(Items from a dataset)
● ● ● ● ● ● ●

-- ==== Sys2Proof/Proofs/Encoding.lean ====
section
/-! PROOF. The opcode byte (spec/30_encoding.md, R62 to R66): each row of the opcode map fits an interval of bytes, and
what is said of an opcode byte is read off the fifteen intervals. -/

namespace Sys2Proof

open Sys2Proof.Machine

/-! ### The opcode map, row by row (R62) -/

/-- A row with the full mask fits its pattern alone. -/
theorem OpcodeRow.fits_fullMask (p b : Byte) (op : Opcode) : (⟨0xFF, p, op⟩ : OpcodeRow).fits b = true ↔ b = p := by
  have hmask : b &&& 0xFF = b := BitVec.and_allOnes
  rw [OpcodeRow.fits, hmask, beq_iff_eq]

/-- A row of the opcode map fits the bytes of one interval, which starts at its pattern and has the length its mask
leaves open. -/
theorem OpcodeRow.fits_iff {r : OpcodeRow} (hr : r ∈ opcodeMap) (b : Byte) :
    r.fits b = true ↔ r.pattern.toNat ≤ b.toNat ∧ b.toNat + r.mask.toNat ≤ r.pattern.toNat + 0xFF := by
  have hcases : r.mask = 0xFF ∨ r = ⟨0xF0, 0xD0, .note⟩ ∨ r = ⟨0xE0, 0xE0, .note⟩ := by
    revert r; decide
  rcases hcases with hmask | rfl | rfl
  · obtain ⟨m, p, op⟩ := r
    obtain rfl : m = 0xFF := hmask
    rw [OpcodeRow.fits_fullMask, ← BitVec.toNat_inj]
    show b.toNat = p.toNat ↔ p.toNat ≤ b.toNat ∧ b.toNat + 0xFF ≤ p.toNat + 0xFF
    omega
  · revert b; decide
  · revert b; decide

/-- The NOTE rows are those that fit bytes from 0xD0 up. -/
theorem OpcodeRow.op_eq_note_iff {r : OpcodeRow} (hr : r ∈ opcodeMap) {b : Byte} (hb : r.fits b = true) :
    r.op = .note ↔ 0xD0 ≤ b.toNat := by
  obtain ⟨hlo, hhi⟩ := (OpcodeRow.fits_iff hr b).mp hb
  have hrow : (r.op = .note ∧ 0xD0 ≤ r.pattern.toNat) ∨
      (r.op ≠ .note ∧ r.mask.toNat = 0xFF ∧ r.pattern.toNat < 0xD0) := by
    clear hb hlo hhi
    revert r; decide
  rcases hrow with ⟨hop, hpat⟩ | ⟨hop, hmask, hpat⟩
  · exact iff_of_true hop (by omega)
  · exact iff_of_false hop (by omega)

/-! ### The instruction an opcode byte selects (R62 to R64) -/

/-- An opcode byte selects an instruction by a row that fits it. -/
theorem opcodeOf_eq_some {b : Byte} {op : Opcode} (h : opcodeOf b = some op) :
    ∃ r ∈ opcodeMap, r.fits b = true ∧ r.op = op := by
  obtain ⟨r, hfind, hop⟩ := Option.map_eq_some_iff.mp h
  exact ⟨r, List.mem_of_find?_eq_some hfind, List.find?_some (p := fun r : OpcodeRow => r.fits b) hfind, hop⟩

/-- An opcode byte selects nothing when no row fits it. -/
theorem opcodeOf_eq_none_iff (b : Byte) : opcodeOf b = none ↔ ∀ r ∈ opcodeMap, ¬r.fits b = true := by
  rw [opcodeOf, Option.map_eq_none_iff, List.find?_eq_none]

/-- The ranges of R64 are the gaps between the intervals of the opcode map. -/
theorem opcodeOf_eq_none_iff_isUnsupported (b : Byte) : opcodeOf b = none ↔ IsUnsupported b := by
  have hgaps : (∀ r ∈ opcodeMap, ¬r.fits b = true) ↔
      ∀ r ∈ opcodeMap, ¬(r.pattern.toNat ≤ b.toNat ∧ b.toNat + r.mask.toNat ≤ r.pattern.toNat + 0xFF) :=
    forall₂_congr fun _ hr => not_congr (OpcodeRow.fits_iff hr b)
  have := b.isLt
  rw [opcodeOf_eq_none_iff, hgaps, IsUnsupported]
  simp only [opcodeMap, List.forall_mem_cons, List.not_mem_nil, BitVec.reduceToNat, false_implies, implies_true,
    and_true]
  omega

/-- The opcode bytes that select NOTE are those from 0xD0 up (R63). -/
theorem opcodeOf_eq_note_iff (b : Byte) : opcodeOf b = some .note ↔ 0xD0 ≤ b.toNat := by
  constructor
  · intro h
    obtain ⟨r, hr, hfits, hop⟩ := opcodeOf_eq_some h
    exact (OpcodeRow.op_eq_note_iff hr hfits).mp hop
  · intro hb
    cases h : opcodeOf b with
    | none =>
      have hunsup := (opcodeOf_eq_none_iff_isUnsupported b).mp h
      unfold IsUnsupported at hunsup
      omega
    | some op =>
      obtain ⟨r, hr, hfits, rfl⟩ := opcodeOf_eq_some h
      rw [(OpcodeRow.op_eq_note_iff hr hfits).mpr hb]

/-! ### Decoding by the opcode byte -/

/-- Decoding after a supported opcode byte reads the operands. -/
theorem decode_of_opcodeOf {b0 : Byte} {op : Opcode} (h : opcodeOf b0 = some op) (tail : List Byte) :
    decode (b0 :: tail) = decodeOperands op tail := by simp only [decode, h]

/-- Decoding after an unsupported opcode byte fails before any operand byte is read (R64). -/
theorem decode_of_opcodeOf_none {b0 : Byte} (h : opcodeOf b0 = none) (tail : List Byte) :
    decode (b0 :: tail) = .error (.unsupportedOpcode b0) := by simp only [decode, h]

/-- Reading operands fails only for want of a byte: no operand value is illegal (R65). -/
theorem decodeOperands_error {op : Opcode} {bs : List Byte} {e : DecodeError} (h : decodeOperands op bs = .error e) :
    e = .missingByte := by
  have hF1 {mk} (h : decodeF1 mk bs = .error e) : e = .missingByte := by
    unfold decodeF1 at h; split at h <;> cases h; rfl
  have hF3 {mk} (h : decodeF3 mk bs = .error e) : e = .missingByte := by
    unfold decodeF3 at h; split at h <;> cases h; rfl
  have hFA {mk} (h : decodeFA mk bs = .error e) : e = .missingByte := by
    unfold decodeFA at h; split at h <;> cases h; rfl
  cases op with
  | eot | ret => cases h
  | rest | tie | prog | tempo | vol | pan | bend => exact hF1 h
  | vib | trem | note => exact hF3 h
  | jump | call => exact hFA h

/-- A decode rejects the opcode byte as unsupported exactly when it selects nothing. -/
theorem decode_unsupported_iff (b0 : Byte) (tail : List Byte) :
    decode (b0 :: tail) = .error (.unsupportedOpcode b0) ↔ opcodeOf b0 = none := by
  refine ⟨fun h => ?_, fun h => decode_of_opcodeOf_none h tail⟩
  cases hop : opcodeOf b0 with
  | none => rfl
  | some op =>
    rw [decode_of_opcodeOf hop] at h
    cases decodeOperands_error h

/-- Every format has the opcode byte. -/
theorem Format.byteLength_pos (f : Format) : 0 < f.byteLength := by cases f <;> decide

/-- A decode that succeeds consumes as many bytes as the instruction is long (R66). -/
theorem decode_consumes {bs rest : List Byte} {i : Instr} (h : decode bs = .ok (i, rest)) :
    bs.drop i.byteLength = rest ∧ bs.length = i.byteLength + rest.length := by
  cases bs with
  | nil => cases h
  | cons b0 tail =>
    obtain ⟨-, hdrop, hlen⟩ := decodeOperands_ok (decode_ok h).2
    have hpos : 0 < i.byteLength := Format.byteLength_pos _
    rw [← Instr.byteLength] at hdrop hlen
    exact ⟨by rw [List.drop_cons hpos, hdrop], by rw [List.length_cons]; omega⟩

/-- A 7-bit operand is the low seven bits of its byte (R61). -/
theorem operand7_eq_setWidth (b : Byte) : operand7 b = b.setWidth 7 := rfl

/-! ### Executing an unsupported opcode byte (R64) -/

namespace Machine

/-- The fetch of an unsupported opcode byte fails whatever follows it, mapped or not. -/
theorem State.fetch_of_unsupported {s : State} {b0 : Byte} (hb : s.rom.byte? s.curAddr = some b0)
    (hu : IsUnsupported b0) : s.fetch = .error .unsupportedOpcode := by
  obtain ⟨tail, htail⟩ : ∃ tail, fetchBytes s.rom s.curAddr maxInstrBytes = b0 :: tail := by
    simp [maxInstrBytes, fetchBytes, hb]
  rw [State.fetch, fetchAt, htail, decode_of_opcodeOf_none ((opcodeOf_eq_none_iff_isUnsupported b0).mpr hu)]
  rfl

/-- Taking an error leaves every track as it was, but for the halt of the executing one when the error is not fatal
(R140 to R142). -/
theorem State.takeError_trk_get (s : State) (e : ErrKind) (j : TrackIdx) :
    (s.takeError e).trk[j] = s.trk[j] ∨
      (j = s.cur ∧ s.errorIsFatal e = false ∧
        (s.takeError e).trk[j] = { s.trk[j] with active := false, halted := true }) := by
  rcases takeError_cases s e with ⟨-, h⟩ | ⟨hfatal, h⟩
  · exact .inl (by rw [h]; rfl)
  · have hget : (s.takeError e).trk[j] =
        if j = s.cur then { s.curTrack with active := false, halted := true } else s.trk[j] := by
      rw [h]; exact State.setCur_trk_get (s.recordError e) _ j
    by_cases hj : j = s.cur
    · subst hj
      exact .inr ⟨rfl, hfatal, by rw [hget, if_pos rfl]; rfl⟩
    · exact .inl (by rw [hget, if_neg hj])

end Machine

/-! ### The statements -/

/-- Settles O2: two decodes from one opcode byte have one opcode, and each consumes the length of its format. -/
theorem lengthFixedByOpcodeByte : Obligations.LengthFixedByOpcodeByte := by
  refine ⟨fun b0 tail₁ tail₂ i₁ i₂ rest₁ rest₂ h₁ h₂ => ?_, fun bs i rest h => decode_consumes h, fun i => ?_⟩
  · have hop : i₁.opcode = i₂.opcode :=
      Option.some.inj ((decode_ok h₁).1.symm.trans (decode_ok h₂).1)
    rw [Instr.byteLength, Instr.byteLength, hop]
  · cases i <;> rfl

/-- Settles O3: the gaps of the opcode map are R64's ranges, and the fetch looks no further than the opcode byte. -/
theorem unsupportedOpcodesAreRejected : Obligations.UnsupportedOpcodesAreRejected := by
  refine ⟨fun b0 rest => ?_, rfl, fun s b0 hpull hb hu => ⟨?_, fun j => ?_⟩⟩
  · rw [decode_unsupported_iff, opcodeOf_eq_none_iff_isUnsupported]
  · rw [step_atPull hpull, State.fetch_of_unsupported hb hu]
  · exact s.takeError_trk_get .unsupportedOpcode j

/-- Settles O4: the bytes from 0xD0 up are those that select NOTE. -/
theorem allNoteOpcodesAreOneNote : Obligations.AllNoteOpcodesAreOneNote := by
  refine ⟨fun b0 b1 b2 b3 rest hb => ?_, fun b0 tail key vel gate rest h => ?_⟩
  · rw [decode_of_opcodeOf ((opcodeOf_eq_note_iff b0).mpr hb), ← operand7_eq_setWidth, ← operand7_eq_setWidth]
    rfl
  · exact (opcodeOf_eq_note_iff b0).mp (decode_ok h).1

end Sys2Proof
end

● ● ● ● ● ● ●

**Task description**.
Above are the records; from them, give again exactly the lines from the one containing "rw [opcodeOf_eq_none_iff, hgaps, IsUnsupported]" through the one containing "up (R63). -/", both included.

**Solution below**.
  rw [opcodeOf_eq_none_iff, hgaps, IsUnsupported]
  simp only [opcodeMap, List.forall_mem_cons, List.not_mem_nil, BitVec.reduceToNat, false_implies, implies_true,
    and_true]
  omega

/-- The opcode bytes that select NOTE are those from 0xD0 up (R63). -/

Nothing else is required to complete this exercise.